/-- Banks that mloop and mstep name: A, its scales, B of mstep, and both operand-buffer banks (R334). -/
def Group.mulBanks (g : Group) (shelf : Bool) (run : List Dword) : List Nat :=
  let r := mulRun run
  let af := g.mat.afmt.toNat
  let bf := g.mat.bfmt.toNat
  let one (p : Int × Int) : List Nat := g.banksOf p.1 p.2
  let sp : List Nat :=
    if r.steps == 0 || r.m == 0 || r.n == 0 then []
    else one (r.aSpan (mFa af)) ++ (if mIsBp af then one r.sSpan else []) ++ (if shelf then [] else one (r.bSpan (mFp bf) (mFp bf)))
  sp ++ g.obanks
/-- Banks that a matrix command names: its scratchpad ranges, and the operand-buffer banks where it uses tiles (R217,
R218, R334; R504 counts a drain so). -/
def Group.matBanks (g : Group) (i : Instr) (run : List Dword) : List Nat :=
  let one (p : Int × Int) : List Nat := g.banksOf p.1 p.2
  let base : Int := addrOf (wd run 0)
  let region (on : Bool) : List Nat :=
    match moveRun (wd run 1) with
    | some (rowb, m, n, _) => (if on && m != 0 && n != 0 then one (spanOf base m rowb 1 0 (4 * n)) else []) ++ g.obanks
    | none => g.obanks
  match i with
  | .mloop .. => g.mulBanks true run
  | .mstep .. => g.mulBanks false run
  | .mshelf _ o =>
    let nb := bits (wd run 2) 31 0
    let f := g.mat.bfmt.toNat
    if !bit o.md 0 || nb == 0 then []
    else one (base, base + ((if mIsBp f then 4 * mDepth f else mFp f) * nb : Nat) - 1)
      ++ (if mIsBp f then one (addrOf (wd run 1), addrOf (wd run 1) + (nb : Int) - 1) else [])
  | .mget _ o | .mput _ o => region (bit o.md 0)
  | .mdrain _ o =>
    let f := bits o.md 3 0
    let m := bits (wd run 1) 38 32
    let n := bits (wd run 1) 46 40
    let row := if mIsBp f then 4 * mDepth f * (n / 32) else mSize f * n
    let dst : Int := (bits (wd run 0) 31 0 : Nat)
    let scl : Int := (bits (wd run 2) 31 0 : Nat)
    (if m == 0 || n == 0 then [] else one (spanOf dst m (strideLo (wd run 1)) 1 0 row)
        ++ (if mScaled f then one (scl, scl + (m * (n / 32) : Nat) - 1) else []))
      ++ g.obanks
  | .mhistRead .. => one (addrOf (wd run 1), addrOf (wd run 1) + 63)
  | .mzero .. | .mrot .. => g.obanks
  | _ => []
def State.matBanks (s : State) (c : Ctx) (i : Instr) (o : EFmt) (n : Nat) : List Nat :=
  ((s.group? c.w.group).map fun g => g.matBanks i ((List.range n).map fun j => c.run? o j)).getD []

##########

YOUR OBJECTIVE
Take the listing from its first line to the line containing "sp ++ g.obanks". Reproduce those lines exactly and nothing else.

OUTPUT
/-- Banks that mloop and mstep name: A, its scales, B of mstep, and both operand-buffer banks (R334). -/
def Group.mulBanks (g : Group) (shelf : Bool) (run : List Dword) : List Nat :=
  let r := mulRun run
  let af := g.mat.afmt.toNat
  let bf := g.mat.bfmt.toNat
  let one (p : Int × Int) : List Nat := g.banksOf p.1 p.2
  let sp : List Nat :=
    if r.steps == 0 || r.m == 0 || r.n == 0 then []
    else one (r.aSpan (mFa af)) ++ (if mIsBp af then one r.sSpan else []) ++ (if shelf then [] else one (r.bSpan (mFp bf) (mFp bf)))
  sp ++ g.obanks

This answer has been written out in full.